● Work to be completed: One part of the entries below is wanted: the lines from the one containing "(State.fetchDone_keeps _ _)" through the one containing "(State.cacheReads_keeps _ _)". Write those out exactly and nothing else.

● Records supplied:
# # # #
-- ==== Sys2Proof/Laws/Keep4.lean ====
section
/-! SUPPORT. What the operations and commands of the flash commands, power, boot, the group, its snapshots and the planner keep: one lemma each (Laws/Keep.lean). -/

namespace Sys2Proof.Machine

/-! ## Sloe -/

theorem State.fetchResult_keeps (s : State) (d : SloeDesc) (query bytes : List Byte) (bad : Bool) (flags : Nat) : Keeps s
    (State.fetchResult s d query bytes bad flags) := by
  unfold State.fetchResult
  with_reducible
    repeat' first
      | exact Keeps.refl _
      | apply Keeps.op (State.emit_keeps _ _)
      | extract_lets
      | split

theorem execLoadq_keeps (d : SloeDesc) (s : State) : KeepsO s (execLoadq d s) := by
  unfold execLoadq
  with_reducible
    repeat' first
      | (apply Zone.clear; decide)
      | exact Keeps.refl _
      | intro x
      | apply KeepsO.next
      | apply Keeps.past (State.leaveDisp_touches _ _)
      | apply Keeps.each
      | apply Keeps.op (State.hostErr_keeps _ _)
      | apply Keeps.past (State.count_touches _ _ _)
      | extract_lets
      | split
      | apply Keeps.leaf (Eq.refl _) (Eq.refl _) (Eq.refl _) (Eq.refl _) (Eq.refl _)

theorem State.startPart_keeps (s : State) (d : SloeDesc) (x : FPart) : Keeps s (State.startPart s d x) := by
  unfold State.startPart
  with_reducible
    repeat' first
      | (apply Zone.clear; decide)
      | exact Keeps.refl _
      | apply Keeps.op (State.emit_keeps _ _)
      | apply Keeps.past (State.count_touches _ _ _)
      | extract_lets
      | apply Keeps.leaf (Eq.refl _) (Eq.refl _) (Eq.refl _) (Eq.refl _) (Eq.refl _)

theorem State.startParts_keeps (s : State) (f : Fetch) : Keeps s (State.startParts s f).1 := by
  unfold State.startParts
  repeat' split
  all_goals with_reducible
    repeat' first
      | exact Keeps.refl _
      | intro x
      | apply Keeps.op (State.startPart_keeps _ _ _)
      | apply Keeps.foldl1
      | extract_lets
      | split

theorem State.sloeNext_keeps (s : State) : Keeps s (State.sloeNext s) := by
  unfold State.sloeNext
  with_reducible
    repeat' first
      | exact Keeps.refl _
      | intro x
      | apply Keeps.op (State.startParts_keeps _ _)
      | apply Keeps.foldl1
      | extract_lets
      | split
      | apply Keeps.leaf (Eq.refl _) (Eq.refl _) (Eq.refl _) (Eq.refl _) (Eq.refl _)

theorem execFetch_keeps (d : SloeDesc) (s : State) : KeepsO s (execFetch d s) := by
  unfold execFetch
  with_reducible
    repeat' first
      | (apply Zone.clear; decide)
      | exact Keeps.refl _
      | apply KeepsO.next
      | apply Keeps.op (State.startParts_keeps _ _)
      | apply Keeps.op (State.fetchResult_keeps _ _ _ _ _ _)
      | apply Keeps.past (State.leaveDisp_touches _ _)
      | apply Keeps.op (State.mapPoison_keeps _)
      | apply Keeps.past (State.count_touches _ _ _)
      | extract_lets
      | split
      | apply Keeps.leaf (Eq.refl _) (Eq.refl _) (Eq.refl _) (Eq.refl _) (Eq.refl _)

theorem execFlashStatusPoll_keeps (ch ce : Nat) (ready : Bool) (fails : List Nat) (s : State) : KeepsO s (execFlashStatusPoll ch ce
    ready fails s) := by
  unfold execFlashStatusPoll
  with_reducible
    repeat' first
      | exact Keeps.refl _
      | apply KeepsO.next
      | apply Keeps.op (State.emit_keeps _ _)
      | extract_lets
      | split
      | apply Keeps.leaf (Eq.refl _) (Eq.refl _) (Eq.refl _) (Eq.refl _) (Eq.refl _)

theorem State.fetchDone_keeps (s : State) (f : Fetch) : Keeps s (State.fetchDone s f) := by
  unfold State.fetchDone
  with_reducible
    repeat' first
      | (apply Zone.clear; decide)
      | exact Keeps.refl _
      | apply Keeps.op (State.fetchResult_keeps _ _ _ _ _ _)
      | apply Keeps.past (State.leaveDisp_touches _ _)
      | apply Keeps.op (State.readDone_keeps _ _ _ _ _ _ _)
      | apply Keeps.past (State.count_touches _ _ _)

theorem State.partDone_keeps (s : State) (p : Nat) (e : NandEnv) : Keeps s (State.partDone s p e) := by
  unfold State.partDone
  with_reducible
    repeat' first
      | exact Keeps.refl _
      | apply Keeps.op (State.fetchDone_keeps _ _)
      | extract_lets
      | split
      | apply Keeps.leaf (Eq.refl _) (Eq.refl _) (Eq.refl _) (Eq.refl _) (Eq.refl _)

theorem execNandReadComplete_keeps (ch ce : Nat) (e : NandEnv) (s : State) : KeepsO s (execNandReadComplete ch ce e s) := by
  unfold execNandReadComplete
  with_reducible
    repeat' first
      | (apply Zone.clear; decide)
      | exact Keeps.refl _
      | apply KeepsO.next
      | apply Keeps.op (State.partDone_keeps _ _ _)
      | apply Keeps.past (State.dieFree_touches _ _ _)
      | apply Keeps.op (State.sloeNext_keeps _)
      | apply Keeps.op (State.progPending_keeps _)
      | split

theorem State.sloeScanOne_keeps (s : State) (d : SloeDesc) (q : List Byte × Bool) (errs : List ReadErr) (i kept bad : Nat) : Keeps s
    (State.sloeScanOne s d q errs i kept bad).1 := by
  unfold State.sloeScanOne
  repeat' split
  all_goals with_reducible
    repeat' first
      | exact Keeps.refl _
      | apply Keeps.op (State.emit_keeps _ _)
      | extract_lets
      | split

theorem State.cacheReads_keeps (s : State) (ps : Tbl (List Nat)) : Keeps s (State.cacheReads s ps) := by
  unfold State.cacheReads
  with_reducible
    repeat' first
      | exact Keeps.refl _
      | intro x
      | apply Keeps.each
      | apply Keeps.op (State.emit_keeps _ _)
      | extract_lets
      | split

theorem State.readCached_keeps (s : State) (ps : Tbl (List Nat)) (errs : List ReadErr) : Keeps s (State.readCached s ps errs) := by
  unfold State.readCached
  with_reducible
    repeat' first
      | (apply Zone.clear; decide)
      | exact Keeps.refl _
      | intro x
      | apply Keeps.op (State.cacheReads_keeps _ _)
      | apply Keeps.op (State.decodeAt_keeps _ _ _ _ _)
      | apply Keeps.each
      | apply Keeps.past (State.count_touches _ _ _)

theorem execScan_keeps (d : SloeDesc) (errs : List ReadErr) (s : State) : KeepsO s (execScan d errs s) := by
  unfold execScan
  with_reducible
    repeat' first
      | (apply Zone.clear; decide)
      | exact Keeps.refl _
      | intro x
      | apply KeepsO.next
      | apply Keeps.op (State.readCached_keeps _ _ _)
      | apply Keeps.op (State.sloeScanOne_keeps _ _ _ _ _ _ _)
      | apply Keeps.past (State.leaveDisp_touches _ _)
      | apply Keeps.op (State.mapPoison_keeps _)
      | apply Keeps.each
      | apply Keeps.op (State.hostErr_keeps _ _)
      | apply Keeps.op (State.emit_keeps _ _)
      | apply Keeps.past (State.count_touches _ _ _)
      | apply Keeps.foldl1
      | extract_lets
      | split

/-! ## Power -/

theorem execColdPowerOn_keeps (s : State) : KeepsO s (execColdPowerOn s) := by
  unfold execColdPowerOn
  with_reducible
    repeat' first
      | exact Keeps.refl _
      | apply Keeps.op (State.wholeReset_keeps _ _)
      | apply State.onlyIf_keeps
      | extract_lets
      | apply Keeps.leaf (Eq.refl _) (Eq.refl _) (Eq.refl _) (Eq.refl _) (Eq.refl _)

theorem execPowerLoss_keeps (s : State) : KeepsO s (execPowerLoss s) := by
  unfold execPowerLoss
  with_reducible
    repeat' first
      | exact Keeps.refl _
      | apply KeepsO.next
      | apply Keeps.op (State.wholeReset_keeps _ _)
      | extract_lets
      | apply Keeps.leaf (Eq.refl _) (Eq.refl _) (Eq.refl _) (Eq.refl _) (Eq.refl _)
# # # #
● Output below:
      | apply Keeps.op (State.fetchDone_keeps _ _)
      | extract_lets
      | split
      | apply Keeps.leaf (Eq.refl _) (Eq.refl _) (Eq.refl _) (Eq.refl _) (Eq.refl _)

theorem execNandReadComplete_keeps (ch ce : Nat) (e : NandEnv) (s : State) : KeepsO s (execNandReadComplete ch ce e s) := by
  unfold execNandReadComplete
  with_reducible
    repeat' first
      | (apply Zone.clear; decide)
      | exact Keeps.refl _
      | apply KeepsO.next
      | apply Keeps.op (State.partDone_keeps _ _ _)
      | apply Keeps.past (State.dieFree_touches _ _ _)
      | apply Keeps.op (State.sloeNext_keeps _)
      | apply Keeps.op (State.progPending_keeps _)
      | split

theorem State.sloeScanOne_keeps (s : State) (d : SloeDesc) (q : List Byte × Bool) (errs : List ReadErr) (i kept bad : Nat) : Keeps s
    (State.sloeScanOne s d q errs i kept bad).1 := by
  unfold State.sloeScanOne
  repeat' split
  all_goals with_reducible
    repeat' first
      | exact Keeps.refl _
      | apply Keeps.op (State.emit_keeps _ _)
      | extract_lets
      | split

theorem State.cacheReads_keeps (s : State) (ps : Tbl (List Nat)) : Keeps s (State.cacheReads s ps) := by
  unfold State.cacheReads
  with_reducible
    repeat' first
      | exact Keeps.refl _
      | intro x
      | apply Keeps.each
      | apply Keeps.op (State.emit_keeps _ _)
      | extract_lets
      | split

theorem State.readCached_keeps (s : State) (ps : Tbl (List Nat)) (errs : List ReadErr) : Keeps s (State.readCached s ps errs) := by
  unfold State.readCached
  with_reducible
    repeat' first
      | (apply Zone.clear; decide)
      | exact Keeps.refl _
      | intro x
      | apply Keeps.op (State.cacheReads_keeps _ _)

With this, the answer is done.